> TASK DETAILS
Starting at the first line of the data below, write out each line exactly until you reach the line containing "s.main := rfl", and include that line too.
┌─ DATASET EXCERPTS
-- ==== Sys2Proof/Laws/State.lean ====
section
/-! SUPPORT. What each update of a component leaves alone and what it changes, one lemma per field and update. -/

namespace Sys2Proof.Machine

@[simp] theorem State.setHart_cur (s : State) (h : Nat) (a : Hart) : (s.setHart h a).cur = s.cur := rfl
@[simp] theorem State.setHart_sched (s : State) (h : Nat) (a : Hart) : (s.setHart h a).sched = s.sched := rfl
@[simp] theorem State.setHart_tick (s : State) (h : Nat) (a : Hart) : (s.setHart h a).tick = s.tick := rfl
@[simp] theorem State.setHart_tiles (s : State) (h : Nat) (a : Hart) : (s.setHart h a).tiles = s.tiles := rfl
@[simp] theorem State.setHart_parts (s : State) (h : Nat) (a : Hart) : (s.setHart h a).parts = s.parts := rfl
@[simp] theorem State.setHart_stations (s : State) (h : Nat) (a : Hart) : (s.setHart h a).stations = s.stations := rfl
@[simp] theorem State.setHart_links (s : State) (h : Nat) (a : Hart) : (s.setHart h a).links = s.links := rfl
@[simp] theorem State.setHart_mem (s : State) (h : Nat) (a : Hart) : (s.setHart h a).mem = s.mem := rfl
@[simp] theorem State.setHart_poison (s : State) (h : Nat) (a : Hart) : (s.setHart h a).poison = s.poison := rfl
@[simp] theorem State.setHart_stlog (s : State) (h : Nat) (a : Hart) : (s.setHart h a).stlog = s.stlog := rfl
@[simp] theorem State.setHart_arrived (s : State) (h : Nat) (a : Hart) : (s.setHart h a).arrived = s.arrived := rfl
@[simp] theorem State.setHart_nextPkt (s : State) (h : Nat) (a : Hart) : (s.setHart h a).nextPkt = s.nextPkt := rfl
@[simp] theorem State.setHart_nextReq (s : State) (h : Nat) (a : Hart) : (s.setHart h a).nextReq = s.nextReq := rfl
@[simp] theorem State.setHart_nextStamp (s : State) (h : Nat) (a : Hart) : (s.setHart h a).nextStamp = s.nextStamp := rfl
@[simp] theorem State.setHart_time (s : State) (h : Nat) (a : Hart) : (s.setHart h a).time = s.time := rfl
@[simp] theorem State.setHart_main (s : State) (h : Nat) (a : Hart) : (s.setHart h a).main = s.main := rfl
@[simp] theorem State.setHart_bootstat (s : State) (h : Nat) (a : Hart) : (s.setHart h a).bootstat = s.bootstat := rfl
@[simp] theorem State.setHart_mhz (s : State) (h : Nat) (a : Hart) : (s.setHart h a).mhz = s.mhz := rfl
@[simp] theorem State.setHart_keyLimit (s : State) (h : Nat) (a : Hart) : (s.setHart h a).keyLimit = s.keyLimit := rfl
@[simp] theorem State.setHart_keyTest (s : State) (h : Nat) (a : Hart) : (s.setHart h a).keyTest = s.keyTest := rfl
@[simp] theorem State.setHart_keyLock (s : State) (h : Nat) (a : Hart) : (s.setHart h a).keyLock = s.keyLock := rfl
@[simp] theorem State.setHart_inj (s : State) (h : Nat) (a : Hart) : (s.setHart h a).inj = s.inj := rfl
@[simp] theorem State.setHart_xlBase (s : State) (h : Nat) (a : Hart) : (s.setHart h a).xlBase = s.xlBase := rfl
@[simp] theorem State.setHart_xlLock (s : State) (h : Nat) (a : Hart) : (s.setHart h a).xlLock = s.xlLock := rfl
@[simp] theorem State.setHart_xlBusy (s : State) (h : Nat) (a : Hart) : (s.setHart h a).xlBusy = s.xlBusy := rfl
@[simp] theorem State.setHart_xlKind (s : State) (h : Nat) (a : Hart) : (s.setHart h a).xlKind = s.xlKind := rfl
@[simp] theorem State.setHart_xlAsid (s : State) (h : Nat) (a : Hart) : (s.setHart h a).xlAsid = s.xlAsid := rfl
@[simp] theorem State.setHart_xlVa (s : State) (h : Nat) (a : Hart) : (s.setHart h a).xlVa = s.xlVa := rfl
@[simp] theorem State.setHart_plimit (s : State) (h : Nat) (a : Hart) : (s.setHart h a).plimit = s.plimit := rfl
@[simp] theorem State.setHart_thr (s : State) (h : Nat) (a : Hart) : (s.setHart h a).thr = s.thr := rfl
@[simp] theorem State.setHart_temp (s : State) (h : Nat) (a : Hart) : (s.setHart h a).temp = s.temp := rfl
@[simp] theorem State.setHart_pnow (s : State) (h : Nat) (a : Hart) : (s.setHart h a).pnow = s.pnow := rfl
@[simp] theorem State.setHart_hdmaA (s : State) (h : Nat) (a : Hart) : (s.setHart h a).hdmaA = s.hdmaA := rfl
@[simp] theorem State.setHart_hdmaB (s : State) (h : Nat) (a : Hart) : (s.setHart h a).hdmaB = s.hdmaB := rfl
@[simp] theorem State.setHart_host (s : State) (h : Nat) (a : Hart) : (s.setHart h a).host = s.host := rfl
@[simp] theorem State.setHart_launchq (s : State) (h : Nat) (a : Hart) : (s.setHart h a).launchq = s.launchq := rfl
@[simp] theorem State.setHart_replyq (s : State) (h : Nat) (a : Hart) : (s.setHart h a).replyq = s.replyq := rfl
@[simp] theorem State.setHart_launchIn (s : State) (h : Nat) (a : Hart) : (s.setHart h a).launchIn = s.launchIn := rfl
@[simp] theorem State.setHart_romRing (s : State) (h : Nat) (a : Hart) : (s.setHart h a).romRing = s.romRing := rfl
@[simp] theorem State.setHart_wilnilLog (s : State) (h : Nat) (a : Hart) : (s.setHart h a).wilnilLog = s.wilnilLog := rfl
@[simp] theorem State.setHart_faultLog (s : State) (h : Nat) (a : Hart) : (s.setHart h a).faultLog = s.faultLog := rfl
@[simp] theorem State.setHart_bridgeRefused (s : State) (h : Nat) (a : Hart) : (s.setHart h a).bridgeRefused = s.bridgeRefused := rfl
@[simp] theorem State.setHart_corrected (s : State) (h : Nat) (a : Hart) : (s.setHart h a).corrected = s.corrected := rfl
@[simp] theorem State.setHart_uncorrected (s : State) (h : Nat) (a : Hart) : (s.setHart h a).uncorrected = s.uncorrected := rfl
@[simp] theorem State.setHart_hopLost (s : State) (h : Nat) (a : Hart) : (s.setHart h a).hopLost = s.hopLost := rfl
@[simp] theorem State.setHart_flashA (s : State) (h : Nat) (a : Hart) : (s.setHart h a).flashA = s.flashA := rfl
@[simp] theorem State.setHart_flashB (s : State) (h : Nat) (a : Hart) : (s.setHart h a).flashB = s.flashB := rfl
@[simp] theorem State.setHart_active (s : State) (h : Nat) (a : Hart) : (s.setHart h a).active = s.active := rfl
@[simp] theorem State.setHart_rollback (s : State) (h : Nat) (a : Hart) : (s.setHart h a).rollback = s.rollback := rfl
@[simp] theorem State.setHart_rails (s : State) (h : Nat) (a : Hart) : (s.setHart h a).rails = s.rails := rfl
@[simp] theorem State.setHart_timeLock (s : State) (h : Nat) (a : Hart) : (s.setHart h a).timeLock = s.timeLock := rfl
@[simp] theorem State.setHart_slew (s : State) (h : Nat) (a : Hart) : (s.setHart h a).slew = s.slew := rfl
@[simp] theorem State.setHart_slewAcc (s : State) (h : Nat) (a : Hart) : (s.setHart h a).slewAcc = s.slewAcc := rfl
@[simp] theorem State.setHart_node (s : State) (h : Nat) (a : Hart) : (s.setHart h a).node = s.node := rfl
@[simp] theorem State.setHart_nextAsid (s : State) (h : Nat) (a : Hart) : (s.setHart h a).nextAsid = s.nextAsid := rfl
@[simp] theorem State.setHart_taken (s : State) (h : Nat) (a : Hart) : (s.setHart h a).taken = s.taken := rfl
@[simp] theorem State.setHart_fwNew (s : State) (h : Nat) (a : Hart) : (s.setHart h a).fwNew = s.fwNew := rfl
@[simp] theorem State.setHart_answer (s : State) (h : Nat) (a : Hart) : (s.setHart h a).answer = s.answer := rfl
@[simp] theorem State.setHart_shutdowns (s : State) (h : Nat) (a : Hart) : (s.setHart h a).shutdowns = s.shutdowns := rfl
@[simp] theorem State.setHart_govMs (s : State) (h : Nat) (a : Hart) : (s.setHart h a).govMs = s.govMs := rfl
@[simp] theorem State.setHart_savedHarts (s : State) (h : Nat) (a : Hart) : (s.setHart h a).savedHarts = s.savedHarts := rfl
@[simp] theorem State.setHart_savedTiles (s : State) (h : Nat) (a : Hart) : (s.setHart h a).savedTiles = s.savedTiles := rfl
@[simp] theorem State.setHart_savedParts (s : State) (h : Nat) (a : Hart) : (s.setHart h a).savedParts = s.savedParts := rfl
@[simp] theorem State.setHart_hart (s : State) (h : Nat) (a : Hart) (j : Nat) :
    (s.setHart h a).hart j = if j = h then a else s.hart j := mget_mput _ _ _ _ _
@[simp] theorem State.setHart_tile (s : State) (h : Nat) (a : Hart) (j : Nat) : (s.setHart h a).tile j = s.tile j := rfl
@[simp] theorem State.setHart_part (s : State) (h : Nat) (a : Hart) (j : Nat) : (s.setHart h a).part j = s.part j := rfl
@[simp] theorem State.setHart_station (s : State) (h : Nat) (a : Hart) (j : Nat) : (s.setHart h a).station j = s.station j := rfl
@[simp] theorem State.setHart_link (s : State) (h : Nat) (a : Hart) (j : Nat) : (s.setHart h a).link j = s.link j := rfl
@[simp] theorem State.setHart_byte (s : State) (h : Nat) (a : Hart) (j : Nat) : (s.setHart h a).byte j = s.byte j := rfl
└─
> SOLUTION
-- ==== Sys2Proof/Laws/State.lean ====
section
/-! SUPPORT. What each update of a component leaves alone and what it changes, one lemma per field and update. -/

namespace Sys2Proof.Machine

@[simp] theorem State.setHart_cur (s : State) (h : Nat) (a : Hart) : (s.setHart h a).cur = s.cur := rfl
@[simp] theorem State.setHart_sched (s : State) (h : Nat) (a : Hart) : (s.setHart h a).sched = s.sched := rfl
@[simp] theorem State.setHart_tick (s : State) (h : Nat) (a : Hart) : (s.setHart h a).tick = s.tick := rfl
@[simp] theorem State.setHart_tiles (s : State) (h : Nat) (a : Hart) : (s.setHart h a).tiles = s.tiles := rfl
@[simp] theorem State.setHart_parts (s : State) (h : Nat) (a : Hart) : (s.setHart h a).parts = s.parts := rfl
@[simp] theorem State.setHart_stations (s : State) (h : Nat) (a : Hart) : (s.setHart h a).stations = s.stations := rfl
@[simp] theorem State.setHart_links (s : State) (h : Nat) (a : Hart) : (s.setHart h a).links = s.links := rfl
@[simp] theorem State.setHart_mem (s : State) (h : Nat) (a : Hart) : (s.setHart h a).mem = s.mem := rfl
@[simp] theorem State.setHart_poison (s : State) (h : Nat) (a : Hart) : (s.setHart h a).poison = s.poison := rfl
@[simp] theorem State.setHart_stlog (s : State) (h : Nat) (a : Hart) : (s.setHart h a).stlog = s.stlog := rfl
@[simp] theorem State.setHart_arrived (s : State) (h : Nat) (a : Hart) : (s.setHart h a).arrived = s.arrived := rfl
@[simp] theorem State.setHart_nextPkt (s : State) (h : Nat) (a : Hart) : (s.setHart h a).nextPkt = s.nextPkt := rfl
@[simp] theorem State.setHart_nextReq (s : State) (h : Nat) (a : Hart) : (s.setHart h a).nextReq = s.nextReq := rfl
@[simp] theorem State.setHart_nextStamp (s : State) (h : Nat) (a : Hart) : (s.setHart h a).nextStamp = s.nextStamp := rfl
@[simp] theorem State.setHart_time (s : State) (h : Nat) (a : Hart) : (s.setHart h a).time = s.time := rfl
@[simp] theorem State.setHart_main (s : State) (h : Nat) (a : Hart) : (s.setHart h a).main = s.main := rfl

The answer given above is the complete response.